I desperately needed the air but rolled it up immediately anyway. I tilted my hat so I could lean against the glass instead. Though it wasn’t quite right for the winter season, the hat still felt like a talisman, something with a hint of magic instead of just a pretty geranium-colored accessory.
“Do you like the house of a hundred suns better than the Gare Saint-Lazare?” I asked Lucie quietly, getting in my last few phrases in English to her before we stepped into a public place and French took o
ver again. Our home in Paris had been just a ten-minute stroll from Saint-Lazare.
“I’m starting to forget Paris,” she replied in a tiny voice, not wanting to disturb her father.

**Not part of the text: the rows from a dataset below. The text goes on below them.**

-- ==== Sys2Proof/Safety.lean ====
section
/-! DEFINITION. What counts as a safe run, and the terms the claims use: the invariant of the state, the frame of an
instruction, the two ends of a run (spec/60_exceptions.md R178, spec/70_reset_and_hazards.md R212). -/

namespace Sys2Proof.Machine

open Sys2Proof

/-- A fault outcome: "a model should count it as a fault outcome, never as a final state" (R178). -/
def State.Faulted (s : State) : Prop := s.halted = true

/-- The normal end of a run that the spec offers (R212, D27): not halted, and the word at PC is a jump to PC. -/
def State.EndedNormally (s : State) : Prop :=
  s.halted = false ∧ ∃ nnn : Addr12, zextAddr nnn = s.pc ∧ s.fetch? = some (encode (.jp nnn))

/-- What every step keeps: memory in canonical form, the halt code nonzero exactly when halted (R34), every stack entry in
use the address of an instruction that was fetched (R25, R58, R101), and no ROM load after a halt (R66). -/
structure State.Inv (s : State) : Prop where
  memory : s.mem.wf s.config = true
  halt : s.halted = true ↔ s.haltCause ≠ .none
  returns : ∀ k : Fin 16, k.val < s.sp.val → s.stack[k].toNat ≤ 0x0FFE
  romClosed : s.halted = true → s.romOpen = false

/-- A part of the state, for saying what an instruction or an event may change. -/
inductive Part where
  | regs | index | pc | stack | delay | sound | frame | dirty | keys | paused | rng | halt | memory | romOpen | events
  deriving DecidableEq, Repr

/-- `t` differs from `s` in the listed parts at most; the configuration is no part and never differs (R37). Memory is
compared byte by byte, as it is read. -/
structure SameBut (parts : List Part) (s t : State) : Prop where
  config : t.config = s.config
  regs : Part.regs ∉ parts → t.v = s.v
  index : Part.index ∉ parts → t.i = s.i
  pc : Part.pc ∉ parts → t.pc = s.pc
  stack : Part.stack ∉ parts → t.stack = s.stack ∧ t.sp = s.sp
  delay : Part.delay ∉ parts → t.dt = s.dt
  sound : Part.sound ∉ parts → t.st = s.st
  frame : Part.frame ∉ parts → t.fb = s.fb
  dirty : Part.dirty ∉ parts → t.dirty = s.dirty
  keys : Part.keys ∉ parts → t.key = s.key
  paused : Part.paused ∉ parts → t.paused = s.paused
  rng : Part.rng ∉ parts → t.rng = s.rng
  halt : Part.halt ∉ parts → t.halted = s.halted ∧ t.haltCause = s.haltCause
  memory : Part.memory ∉ parts → ∀ a, t.readByte a = s.readByte a
  romOpen : Part.romOpen ∉ parts → t.romOpen = s.romOpen
  events : Part.events ∉ parts → t.events = s.events ∧ t.rest = s.rest

/-- Every register outside the list holds what it held. -/
def RegsSameBut (xs : List Reg) (s t : State) : Prop := ∀ j : Reg, j ∉ xs → t.getV j = s.getV j

/-- The pixels that Dxyn covers with a set sprite bit in state `s` (R141): the corner is `(V[x] mod 64, V[y] mod 32)` and
sprite row `j` is `mem[I + j]`. -/
def State.spriteCovers (s : State) (x y : Reg) (n : Nat) (r : Fin 32) (c : Fin 64) : Bool :=
  let x0 := (s.getV x).toNat % 64
  let y0 := (s.getV y).toNat % 32
  decide (y0 ≤ r.val ∧ r.val < y0 + n ∧ x0 ≤ c.val ∧ c.val < x0 + 8) &&
    (s.readByte (s.i.toNat + (r.val - y0))).getLsbD (7 - (c.val - x0))

/-- A transfer of `m` bytes from I has a byte above 0xFFF (R57, the MemoryRange row of R171). -/
def State.transferOutside (s : State) (m : Nat) : Prop := 1 ≤ m ∧ 0xFFF < s.i.toNat + m - 1

/-- Which instruction raises which fault in which state: the table of R171. -/
inductive Raises : Instr → State → HaltCause → Prop where
  | stackOverflow (nnn : Addr12) (s : State) : s.sp.val = 16 → Raises (.call nnn) s .stackOverflow
  | stackUnderflow (s : State) : s.sp.val = 0 → Raises .ret s .stackUnderflow
  | drawOutside (x y : Reg) (n : Nat) (s : State) : s.transferOutside n → Raises (.drw x y n) s .memoryRange
  | digitsOutside (x : Reg) (s : State) : s.transferOutside 3 → Raises (.ldB x) s .memoryRange
  | storeOutside (x : Reg) (s : State) : s.transferOutside (x.val + 1) → Raises (.storeRegs x) s .memoryRange
  | loadOutside (x : Reg) (s : State) : s.transferOutside (x.val + 1) → Raises (.loadRegs x) s .memoryRange
  | keyDownIndex (x : Reg) (s : State) : 15 < (s.getV x).toNat → Raises (.skp x) s .keyIndex
  | keyUpIndex (x : Reg) (s : State) : 15 < (s.getV x).toNat → Raises (.sknp x) s .keyIndex

/-- The parts of the state an instruction may write: the CPU column of R39 with the effect column of R76, and the halt
status for the instructions of R171 that can fault. -/
def partsOf : Instr → List Part
  | .cls => [.frame, .dirty, .pc]
  | .ret | .call _ => [.stack, .pc, .halt]
  | .jp _ | .jpV0 _ => [.pc]
  | .seImm _ _ | .sneImm _ _ | .seReg _ _ | .sneReg _ _ => [.pc]
  | .ldImm _ _ | .addImm _ _ | .ldReg _ _ | .orReg _ _ | .andReg _ _ | .xorReg _ _ => [.regs, .pc]
  | .addReg _ _ | .subReg _ _ | .shr _ _ | .subnReg _ _ | .shl _ _ => [.regs, .pc]
  | .ldI _ | .ldF _ => [.index, .pc]
  | .addI _ => [.regs, .index, .pc]
  | .rnd _ _ => [.regs, .rng, .pc]
  | .drw _ _ _ => [.regs, .frame, .dirty, .pc, .halt]
  | .skp _ | .sknp _ => [.pc, .halt]
  | .ldVxDT _ | .ldVxK _ => [.regs, .pc]
  | .ldDTVx _ => [.delay, .pc]
  | .ldSTVx _ => [.sound, .pc]
  | .ldB _ => [.memory, .pc, .halt]
  | .storeRegs _ => [.memory, .index, .pc, .halt]
  | .loadRegs _ => [.regs, .index, .pc, .halt]

/-- The general registers an instruction may write: its `x` register where the effect column of R76 names one, VF where
the table of R21 lists it, and V0 to Vx for Fx65. -/
def destsOf : Instr → List Reg
  | .ldImm x _ | .addImm x _ | .ldReg x _ | .rnd x _ | .ldVxDT x | .ldVxK x => [x]
  | .orReg x _ | .andReg x _ | .xorReg x _ | .addReg x _ | .subReg x _ | .shr x _ | .subnReg x _ | .shl x _ => [x, VF]
  | .addI _ | .drw _ _ _ => [VF]
  | .loadRegs x => (List.finRange 16).filter (· ≤ x)
  | .cls | .ret | .jp _ | .call _ | .seImm _ _ | .sneImm _ _ | .seReg _ _ | .sneReg _ _ | .ldI _ | .jpV0 _ => []
  | .skp _ | .sknp _ | .ldDTVx _ | .ldSTVx _ | .ldF _ | .ldB _ | .storeRegs _ => []

/-- The values an instruction that does not fault may leave in PC: the PC column of R76. -/
def pcOutcomesOf (i : Instr) (s : State) : List Word :=
  match i with
  | .ret => if h : s.sp.val = 0 then [] else [s.stack[s.sp.val - 1]'(by omega) + 2]
  | .jp nnn | .call nnn => [nnn.setWidth 16]
  | .jpV0 nnn => [nnn.setWidth 16 + (s.getV 0).setWidth 16]
  | .seImm _ _ | .sneImm _ _ | .seReg _ _ | .sneReg _ _ | .skp _ | .sknp _ => [s.pc + 4, s.pc + 2]
  | .ldVxK _ => [s.pc + 2, s.pc]
  | .cls | .ldImm _ _ | .addImm _ _ | .ldReg _ _ | .orReg _ _ | .andReg _ _ | .xorReg _ _ => [s.pc + 2]
  | .addReg _ _ | .subReg _ _ | .shr _ _ | .subnReg _ _ | .shl _ _ | .ldI _ | .addI _ | .ldF _ => [s.pc + 2]
  | .rnd _ _ | .drw _ _ _ | .ldVxDT _ | .ldDTVx _ | .ldSTVx _ | .ldB _ | .storeRegs _ | .loadRegs _ => [s.pc + 2]

end Sys2Proof.Machine
end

“It has only been a few months, Lucie,” I said, unable to hide my alarm. “And no one can forget Paris. It’s the most wonderful place in the world. Spend just one day there and it finds its way inside you, even someone young like you. The memories you make in Paris are thicker than cartilage.”
I could tell she was about to ask me what cartilage was, but she paused and laid her head against my arm instead.
“I remember that it rained every day,” she whispered, “and that Mademoiselle DuPont would tell me not to play in the elevator or I would be trapped inside and have to live there forever. In the elevator. But no one lives in elevators, do they?”
“It did not rain every day,” I corrected her.
“The bread in Paris was tastier. But I like rice, too,” she said loudly, and then pressed her lips together when she realized her volume.
“Enough of that, mes chéries,” said Victor, implying our English. “We’re arriving.”
Annamite men and women, most in their straight-cut traditional clothes, moved in a wave to make room for our car as we pulled up right under the station clock. Lucie smiled at the rickshaw coolies staring at us, and I turned to greet the porter who had approached the car, opening the door on Victor’s side before Lanh had even turned off the engine. The man, whose eyes were friendly, though cloudy with age and cataracts, greeted us in Annamese and helped Lanh remove our bags from the trunk.
“Please be careful with that one. The handle needs to be repaired,” I told him quietly, not wanting Victor to hear me. I knew he wouldn’t be pleased that I had accidentally brought a broken suitcase on the journey. I could have blamed a servant, but it was something I never did, which was why they were so loyal to us.